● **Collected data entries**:

========

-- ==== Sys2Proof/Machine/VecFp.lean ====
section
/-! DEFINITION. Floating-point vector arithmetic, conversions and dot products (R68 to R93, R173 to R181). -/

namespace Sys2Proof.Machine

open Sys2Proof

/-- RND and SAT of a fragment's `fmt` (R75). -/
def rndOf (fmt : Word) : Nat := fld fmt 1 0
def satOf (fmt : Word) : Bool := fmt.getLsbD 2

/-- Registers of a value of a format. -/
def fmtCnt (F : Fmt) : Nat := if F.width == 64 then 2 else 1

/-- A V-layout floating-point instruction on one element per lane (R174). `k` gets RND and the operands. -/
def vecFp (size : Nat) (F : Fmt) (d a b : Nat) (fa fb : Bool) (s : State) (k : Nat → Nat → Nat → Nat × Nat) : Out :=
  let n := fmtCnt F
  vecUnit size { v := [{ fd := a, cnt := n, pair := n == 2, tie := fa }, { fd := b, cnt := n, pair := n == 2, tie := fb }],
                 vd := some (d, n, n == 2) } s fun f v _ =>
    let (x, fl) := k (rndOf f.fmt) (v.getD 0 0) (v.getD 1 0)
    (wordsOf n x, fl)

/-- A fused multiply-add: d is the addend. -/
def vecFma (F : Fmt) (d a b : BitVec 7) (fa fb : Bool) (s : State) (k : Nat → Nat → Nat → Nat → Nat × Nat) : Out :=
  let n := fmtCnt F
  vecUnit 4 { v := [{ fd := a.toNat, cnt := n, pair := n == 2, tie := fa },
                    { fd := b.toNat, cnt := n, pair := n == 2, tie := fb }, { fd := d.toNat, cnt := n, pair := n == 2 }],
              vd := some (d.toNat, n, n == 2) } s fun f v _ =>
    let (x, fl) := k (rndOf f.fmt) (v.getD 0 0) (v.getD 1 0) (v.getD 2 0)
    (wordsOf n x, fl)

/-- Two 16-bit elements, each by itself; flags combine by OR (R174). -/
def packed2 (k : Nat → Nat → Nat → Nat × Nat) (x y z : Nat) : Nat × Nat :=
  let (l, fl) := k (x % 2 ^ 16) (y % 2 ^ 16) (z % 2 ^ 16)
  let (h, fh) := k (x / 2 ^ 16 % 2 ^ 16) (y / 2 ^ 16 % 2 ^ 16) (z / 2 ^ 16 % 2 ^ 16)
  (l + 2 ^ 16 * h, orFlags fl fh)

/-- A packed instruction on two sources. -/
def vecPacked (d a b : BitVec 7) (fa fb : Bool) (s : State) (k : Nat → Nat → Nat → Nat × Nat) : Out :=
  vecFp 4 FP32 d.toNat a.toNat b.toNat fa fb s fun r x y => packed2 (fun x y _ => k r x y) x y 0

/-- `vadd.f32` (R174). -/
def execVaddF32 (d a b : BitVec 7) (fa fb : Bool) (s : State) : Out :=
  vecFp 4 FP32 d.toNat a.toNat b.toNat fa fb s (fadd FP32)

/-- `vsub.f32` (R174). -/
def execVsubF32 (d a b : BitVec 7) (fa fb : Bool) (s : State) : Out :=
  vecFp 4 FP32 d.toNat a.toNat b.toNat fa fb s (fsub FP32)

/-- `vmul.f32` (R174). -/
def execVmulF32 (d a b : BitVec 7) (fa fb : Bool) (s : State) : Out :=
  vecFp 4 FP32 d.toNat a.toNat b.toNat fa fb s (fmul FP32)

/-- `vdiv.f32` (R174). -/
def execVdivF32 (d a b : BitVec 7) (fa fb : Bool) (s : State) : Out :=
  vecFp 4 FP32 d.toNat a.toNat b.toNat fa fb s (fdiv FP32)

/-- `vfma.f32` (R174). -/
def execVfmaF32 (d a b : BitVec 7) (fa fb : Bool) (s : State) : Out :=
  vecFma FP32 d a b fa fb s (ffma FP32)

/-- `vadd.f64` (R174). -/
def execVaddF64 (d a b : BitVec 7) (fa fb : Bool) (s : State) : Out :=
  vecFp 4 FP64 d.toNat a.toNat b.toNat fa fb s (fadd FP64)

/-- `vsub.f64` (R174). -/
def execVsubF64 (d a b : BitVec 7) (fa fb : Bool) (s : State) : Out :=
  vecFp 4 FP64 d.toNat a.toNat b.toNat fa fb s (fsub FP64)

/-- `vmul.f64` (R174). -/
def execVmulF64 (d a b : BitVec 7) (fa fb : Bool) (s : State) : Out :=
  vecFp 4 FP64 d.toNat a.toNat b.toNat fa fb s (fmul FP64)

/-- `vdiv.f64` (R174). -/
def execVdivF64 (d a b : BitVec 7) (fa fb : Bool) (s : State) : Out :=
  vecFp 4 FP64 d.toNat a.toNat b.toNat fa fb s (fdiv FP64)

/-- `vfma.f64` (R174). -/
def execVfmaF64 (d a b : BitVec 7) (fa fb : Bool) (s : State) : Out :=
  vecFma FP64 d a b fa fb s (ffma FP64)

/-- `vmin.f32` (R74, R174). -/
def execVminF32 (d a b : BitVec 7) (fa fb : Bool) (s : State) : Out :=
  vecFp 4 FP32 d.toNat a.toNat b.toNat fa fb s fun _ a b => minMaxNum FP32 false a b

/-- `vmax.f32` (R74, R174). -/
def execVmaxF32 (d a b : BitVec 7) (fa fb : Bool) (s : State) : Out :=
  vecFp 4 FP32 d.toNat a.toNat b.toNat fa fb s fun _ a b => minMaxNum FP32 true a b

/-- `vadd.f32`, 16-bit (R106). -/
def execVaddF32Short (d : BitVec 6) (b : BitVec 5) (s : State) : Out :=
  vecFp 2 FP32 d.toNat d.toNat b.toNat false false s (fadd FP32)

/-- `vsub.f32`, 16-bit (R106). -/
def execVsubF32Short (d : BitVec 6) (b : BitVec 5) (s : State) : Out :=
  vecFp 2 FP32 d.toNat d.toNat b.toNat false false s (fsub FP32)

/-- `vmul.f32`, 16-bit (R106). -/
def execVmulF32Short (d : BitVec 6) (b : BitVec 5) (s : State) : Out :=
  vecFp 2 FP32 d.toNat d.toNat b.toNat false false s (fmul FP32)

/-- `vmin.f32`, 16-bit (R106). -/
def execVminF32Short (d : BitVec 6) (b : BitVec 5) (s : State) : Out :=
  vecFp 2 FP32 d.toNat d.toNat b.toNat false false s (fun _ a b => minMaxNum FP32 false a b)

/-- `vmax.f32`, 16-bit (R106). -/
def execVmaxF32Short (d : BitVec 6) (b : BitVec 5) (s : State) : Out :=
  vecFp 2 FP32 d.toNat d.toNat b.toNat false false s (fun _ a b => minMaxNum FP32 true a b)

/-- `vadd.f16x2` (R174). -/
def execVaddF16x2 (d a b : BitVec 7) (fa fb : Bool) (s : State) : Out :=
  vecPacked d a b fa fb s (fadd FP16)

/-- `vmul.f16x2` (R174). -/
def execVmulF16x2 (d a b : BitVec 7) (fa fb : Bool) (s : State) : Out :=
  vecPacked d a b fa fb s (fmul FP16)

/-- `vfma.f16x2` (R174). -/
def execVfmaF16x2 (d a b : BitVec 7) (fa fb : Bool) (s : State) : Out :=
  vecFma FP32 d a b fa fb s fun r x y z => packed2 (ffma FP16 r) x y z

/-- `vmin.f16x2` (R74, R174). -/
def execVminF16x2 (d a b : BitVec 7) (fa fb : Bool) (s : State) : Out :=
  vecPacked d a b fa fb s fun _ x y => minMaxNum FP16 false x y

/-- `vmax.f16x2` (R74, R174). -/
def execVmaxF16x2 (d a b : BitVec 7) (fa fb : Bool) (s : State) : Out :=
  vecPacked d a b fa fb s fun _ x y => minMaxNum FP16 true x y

========

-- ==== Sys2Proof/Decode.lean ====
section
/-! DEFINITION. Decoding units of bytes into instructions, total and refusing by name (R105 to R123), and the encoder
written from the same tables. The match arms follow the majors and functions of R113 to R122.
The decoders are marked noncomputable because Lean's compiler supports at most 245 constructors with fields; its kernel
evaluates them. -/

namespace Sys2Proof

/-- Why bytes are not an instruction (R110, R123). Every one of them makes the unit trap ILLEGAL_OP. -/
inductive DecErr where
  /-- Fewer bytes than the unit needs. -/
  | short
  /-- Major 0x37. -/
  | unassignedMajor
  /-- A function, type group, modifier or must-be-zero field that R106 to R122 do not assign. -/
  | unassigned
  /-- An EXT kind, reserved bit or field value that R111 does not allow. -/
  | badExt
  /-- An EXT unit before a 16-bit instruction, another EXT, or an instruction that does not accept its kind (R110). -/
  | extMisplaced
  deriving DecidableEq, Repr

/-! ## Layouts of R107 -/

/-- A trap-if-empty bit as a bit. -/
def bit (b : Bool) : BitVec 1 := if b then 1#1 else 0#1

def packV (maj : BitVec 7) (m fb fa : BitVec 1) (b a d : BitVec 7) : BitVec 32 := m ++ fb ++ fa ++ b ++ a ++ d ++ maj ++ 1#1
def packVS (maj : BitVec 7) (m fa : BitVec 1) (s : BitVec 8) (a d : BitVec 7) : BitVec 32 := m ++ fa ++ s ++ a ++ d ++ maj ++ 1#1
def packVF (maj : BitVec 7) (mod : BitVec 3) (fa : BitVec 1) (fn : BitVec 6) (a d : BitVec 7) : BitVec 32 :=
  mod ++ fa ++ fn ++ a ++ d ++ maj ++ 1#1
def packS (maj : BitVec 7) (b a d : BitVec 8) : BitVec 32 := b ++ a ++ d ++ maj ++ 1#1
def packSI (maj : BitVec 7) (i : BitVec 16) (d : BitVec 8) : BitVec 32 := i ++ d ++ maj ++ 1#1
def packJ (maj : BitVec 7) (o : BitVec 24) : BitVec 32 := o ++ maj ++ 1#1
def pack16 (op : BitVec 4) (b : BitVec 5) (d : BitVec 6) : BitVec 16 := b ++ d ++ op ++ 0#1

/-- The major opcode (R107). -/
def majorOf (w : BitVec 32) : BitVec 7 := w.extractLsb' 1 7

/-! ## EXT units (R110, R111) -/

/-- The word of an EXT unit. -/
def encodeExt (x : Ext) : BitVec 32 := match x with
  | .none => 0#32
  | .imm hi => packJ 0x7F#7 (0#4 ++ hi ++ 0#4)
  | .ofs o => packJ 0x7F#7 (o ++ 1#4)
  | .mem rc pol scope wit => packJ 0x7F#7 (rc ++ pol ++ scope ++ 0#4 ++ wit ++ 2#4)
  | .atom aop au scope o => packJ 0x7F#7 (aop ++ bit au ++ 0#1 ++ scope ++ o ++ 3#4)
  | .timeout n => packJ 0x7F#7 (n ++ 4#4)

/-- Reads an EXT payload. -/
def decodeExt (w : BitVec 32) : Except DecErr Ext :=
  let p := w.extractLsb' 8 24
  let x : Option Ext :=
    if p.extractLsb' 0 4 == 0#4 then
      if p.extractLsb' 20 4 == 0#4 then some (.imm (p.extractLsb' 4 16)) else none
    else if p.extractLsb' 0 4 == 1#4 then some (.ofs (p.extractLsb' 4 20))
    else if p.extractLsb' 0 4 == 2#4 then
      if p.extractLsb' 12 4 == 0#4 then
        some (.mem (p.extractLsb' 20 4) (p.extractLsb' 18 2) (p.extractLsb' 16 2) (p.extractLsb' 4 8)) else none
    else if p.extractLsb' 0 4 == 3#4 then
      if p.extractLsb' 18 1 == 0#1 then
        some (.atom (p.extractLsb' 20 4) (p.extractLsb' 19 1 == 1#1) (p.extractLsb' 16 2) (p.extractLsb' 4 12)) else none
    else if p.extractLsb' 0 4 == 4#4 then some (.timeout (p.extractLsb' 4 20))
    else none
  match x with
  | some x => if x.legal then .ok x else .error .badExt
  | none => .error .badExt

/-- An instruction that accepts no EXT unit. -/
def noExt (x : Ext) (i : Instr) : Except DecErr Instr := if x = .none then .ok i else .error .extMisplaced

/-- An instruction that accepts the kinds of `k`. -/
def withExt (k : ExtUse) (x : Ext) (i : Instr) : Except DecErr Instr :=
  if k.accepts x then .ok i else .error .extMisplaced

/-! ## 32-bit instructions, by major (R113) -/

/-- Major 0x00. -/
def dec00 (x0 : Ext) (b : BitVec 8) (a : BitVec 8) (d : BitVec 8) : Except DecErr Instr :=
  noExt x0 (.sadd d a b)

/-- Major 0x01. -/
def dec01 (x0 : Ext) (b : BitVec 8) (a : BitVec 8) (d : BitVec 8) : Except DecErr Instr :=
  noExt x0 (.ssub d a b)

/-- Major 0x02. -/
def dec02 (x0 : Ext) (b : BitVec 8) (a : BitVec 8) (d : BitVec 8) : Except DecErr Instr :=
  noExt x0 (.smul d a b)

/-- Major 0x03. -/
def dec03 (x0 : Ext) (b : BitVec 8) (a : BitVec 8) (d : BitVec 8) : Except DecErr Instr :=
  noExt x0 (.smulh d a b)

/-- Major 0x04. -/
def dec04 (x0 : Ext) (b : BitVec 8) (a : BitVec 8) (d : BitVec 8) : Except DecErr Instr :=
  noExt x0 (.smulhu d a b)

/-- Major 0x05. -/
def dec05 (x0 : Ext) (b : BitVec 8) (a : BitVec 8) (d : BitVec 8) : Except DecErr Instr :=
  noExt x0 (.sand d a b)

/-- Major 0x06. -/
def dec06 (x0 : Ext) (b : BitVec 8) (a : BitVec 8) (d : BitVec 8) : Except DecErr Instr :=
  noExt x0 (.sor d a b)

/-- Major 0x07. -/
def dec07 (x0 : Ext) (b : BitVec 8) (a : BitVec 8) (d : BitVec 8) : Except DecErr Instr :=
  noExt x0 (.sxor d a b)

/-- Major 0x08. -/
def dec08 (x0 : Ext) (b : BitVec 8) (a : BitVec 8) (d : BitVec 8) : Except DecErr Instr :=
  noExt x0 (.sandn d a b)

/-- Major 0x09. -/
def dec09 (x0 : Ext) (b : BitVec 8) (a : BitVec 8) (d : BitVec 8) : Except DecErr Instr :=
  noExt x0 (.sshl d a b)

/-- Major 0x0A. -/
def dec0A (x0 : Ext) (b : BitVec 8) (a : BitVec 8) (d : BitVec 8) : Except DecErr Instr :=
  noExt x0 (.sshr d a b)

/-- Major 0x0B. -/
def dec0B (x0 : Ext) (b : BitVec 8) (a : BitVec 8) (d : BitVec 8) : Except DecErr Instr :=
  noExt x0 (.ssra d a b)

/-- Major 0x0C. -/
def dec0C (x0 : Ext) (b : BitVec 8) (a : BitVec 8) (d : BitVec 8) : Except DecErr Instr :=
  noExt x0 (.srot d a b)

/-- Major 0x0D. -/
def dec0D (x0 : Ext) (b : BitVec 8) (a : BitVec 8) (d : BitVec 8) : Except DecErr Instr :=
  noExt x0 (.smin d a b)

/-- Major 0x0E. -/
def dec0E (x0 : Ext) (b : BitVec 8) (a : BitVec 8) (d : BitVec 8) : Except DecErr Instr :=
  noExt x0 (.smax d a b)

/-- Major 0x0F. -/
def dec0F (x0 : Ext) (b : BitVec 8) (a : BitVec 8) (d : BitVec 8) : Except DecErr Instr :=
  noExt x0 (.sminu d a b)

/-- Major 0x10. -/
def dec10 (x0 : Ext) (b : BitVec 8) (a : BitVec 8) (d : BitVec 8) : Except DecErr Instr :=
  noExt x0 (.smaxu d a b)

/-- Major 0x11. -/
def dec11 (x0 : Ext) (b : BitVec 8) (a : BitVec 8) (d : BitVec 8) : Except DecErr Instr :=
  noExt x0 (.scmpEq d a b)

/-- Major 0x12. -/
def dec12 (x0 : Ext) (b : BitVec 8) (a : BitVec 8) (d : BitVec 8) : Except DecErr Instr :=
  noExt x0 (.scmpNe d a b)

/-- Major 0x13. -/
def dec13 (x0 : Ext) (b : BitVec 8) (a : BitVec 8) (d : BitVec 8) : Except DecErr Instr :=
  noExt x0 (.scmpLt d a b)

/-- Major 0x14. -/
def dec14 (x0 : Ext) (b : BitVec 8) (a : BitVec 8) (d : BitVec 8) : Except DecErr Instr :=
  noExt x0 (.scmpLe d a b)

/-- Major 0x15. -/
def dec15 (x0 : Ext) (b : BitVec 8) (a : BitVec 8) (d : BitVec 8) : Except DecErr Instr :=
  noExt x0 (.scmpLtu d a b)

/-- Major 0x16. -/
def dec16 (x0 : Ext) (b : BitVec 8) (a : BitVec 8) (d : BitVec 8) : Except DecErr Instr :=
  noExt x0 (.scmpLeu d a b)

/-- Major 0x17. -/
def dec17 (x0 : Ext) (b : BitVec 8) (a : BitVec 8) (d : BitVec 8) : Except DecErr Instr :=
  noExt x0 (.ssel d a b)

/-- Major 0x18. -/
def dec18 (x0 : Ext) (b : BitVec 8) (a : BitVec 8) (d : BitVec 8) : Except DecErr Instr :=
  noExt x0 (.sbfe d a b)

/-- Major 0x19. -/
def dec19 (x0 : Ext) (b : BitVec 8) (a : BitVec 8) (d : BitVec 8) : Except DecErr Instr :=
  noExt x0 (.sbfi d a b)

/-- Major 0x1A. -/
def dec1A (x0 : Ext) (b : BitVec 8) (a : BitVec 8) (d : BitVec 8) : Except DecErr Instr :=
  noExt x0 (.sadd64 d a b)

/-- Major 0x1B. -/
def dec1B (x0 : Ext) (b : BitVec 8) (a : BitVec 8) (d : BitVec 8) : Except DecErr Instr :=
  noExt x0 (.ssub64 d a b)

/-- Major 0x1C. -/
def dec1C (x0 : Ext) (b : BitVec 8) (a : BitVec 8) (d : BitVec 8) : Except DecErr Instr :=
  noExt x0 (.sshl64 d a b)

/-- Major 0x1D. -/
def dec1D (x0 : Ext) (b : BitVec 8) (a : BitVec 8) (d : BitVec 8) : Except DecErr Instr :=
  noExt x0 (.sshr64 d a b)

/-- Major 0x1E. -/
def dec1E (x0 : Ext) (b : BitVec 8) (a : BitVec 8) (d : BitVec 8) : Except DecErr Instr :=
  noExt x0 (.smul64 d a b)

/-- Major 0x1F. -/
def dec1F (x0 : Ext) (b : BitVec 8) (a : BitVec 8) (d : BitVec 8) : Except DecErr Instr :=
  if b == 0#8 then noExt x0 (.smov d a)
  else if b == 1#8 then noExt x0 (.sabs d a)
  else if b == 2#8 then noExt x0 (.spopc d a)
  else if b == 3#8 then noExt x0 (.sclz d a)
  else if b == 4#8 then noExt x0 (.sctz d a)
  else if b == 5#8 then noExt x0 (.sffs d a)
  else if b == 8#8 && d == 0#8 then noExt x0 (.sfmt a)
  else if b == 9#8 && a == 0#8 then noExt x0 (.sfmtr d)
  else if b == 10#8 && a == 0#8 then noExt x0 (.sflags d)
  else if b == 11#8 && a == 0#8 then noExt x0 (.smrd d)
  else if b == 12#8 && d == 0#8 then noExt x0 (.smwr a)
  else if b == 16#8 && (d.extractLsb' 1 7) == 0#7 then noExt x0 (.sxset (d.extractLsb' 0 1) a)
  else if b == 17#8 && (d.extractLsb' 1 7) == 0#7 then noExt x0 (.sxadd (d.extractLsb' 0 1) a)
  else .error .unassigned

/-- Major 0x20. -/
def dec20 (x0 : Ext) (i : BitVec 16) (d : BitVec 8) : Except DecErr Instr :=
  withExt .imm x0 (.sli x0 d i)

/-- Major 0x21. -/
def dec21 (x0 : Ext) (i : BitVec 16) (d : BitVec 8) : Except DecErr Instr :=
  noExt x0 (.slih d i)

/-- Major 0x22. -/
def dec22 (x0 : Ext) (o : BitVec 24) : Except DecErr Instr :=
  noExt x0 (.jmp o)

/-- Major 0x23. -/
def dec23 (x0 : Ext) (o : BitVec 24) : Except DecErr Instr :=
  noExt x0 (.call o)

========

● **PROBLEM DESCRIPTION**:
Lines to set down from above: the line with "Major 0x12. -/", the line with "Major 0x1E. -/", and every line between, each exactly as written.

● **SOLUTION**:
/-- Major 0x12. -/
def dec12 (x0 : Ext) (b : BitVec 8) (a : BitVec 8) (d : BitVec 8) : Except DecErr Instr :=
  noExt x0 (.scmpNe d a b)

/-- Major 0x13. -/
def dec13 (x0 : Ext) (b : BitVec 8) (a : BitVec 8) (d : BitVec 8) : Except DecErr Instr :=
  noExt x0 (.scmpLt d a b)

/-- Major 0x14. -/
def dec14 (x0 : Ext) (b : BitVec 8) (a : BitVec 8) (d : BitVec 8) : Except DecErr Instr :=
  noExt x0 (.scmpLe d a b)

/-- Major 0x15. -/
def dec15 (x0 : Ext) (b : BitVec 8) (a : BitVec 8) (d : BitVec 8) : Except DecErr Instr :=
  noExt x0 (.scmpLtu d a b)

/-- Major 0x16. -/
def dec16 (x0 : Ext) (b : BitVec 8) (a : BitVec 8) (d : BitVec 8) : Except DecErr Instr :=
  noExt x0 (.scmpLeu d a b)

/-- Major 0x17. -/
def dec17 (x0 : Ext) (b : BitVec 8) (a : BitVec 8) (d : BitVec 8) : Except DecErr Instr :=
  noExt x0 (.ssel d a b)

/-- Major 0x18. -/
def dec18 (x0 : Ext) (b : BitVec 8) (a : BitVec 8) (d : BitVec 8) : Except DecErr Instr :=
  noExt x0 (.sbfe d a b)

/-- Major 0x19. -/
def dec19 (x0 : Ext) (b : BitVec 8) (a : BitVec 8) (d : BitVec 8) : Except DecErr Instr :=
  noExt x0 (.sbfi d a b)

/-- Major 0x1A. -/
def dec1A (x0 : Ext) (b : BitVec 8) (a : BitVec 8) (d : BitVec 8) : Except DecErr Instr :=
  noExt x0 (.sadd64 d a b)

/-- Major 0x1B. -/
def dec1B (x0 : Ext) (b : BitVec 8) (a : BitVec 8) (d : BitVec 8) : Except DecErr Instr :=
  noExt x0 (.ssub64 d a b)

/-- Major 0x1C. -/
def dec1C (x0 : Ext) (b : BitVec 8) (a : BitVec 8) (d : BitVec 8) : Except DecErr Instr :=
  noExt x0 (.sshl64 d a b)

/-- Major 0x1D. -/
def dec1D (x0 : Ext) (b : BitVec 8) (a : BitVec 8) (d : BitVec 8) : Except DecErr Instr :=
  noExt x0 (.sshr64 d a b)

/-- Major 0x1E. -/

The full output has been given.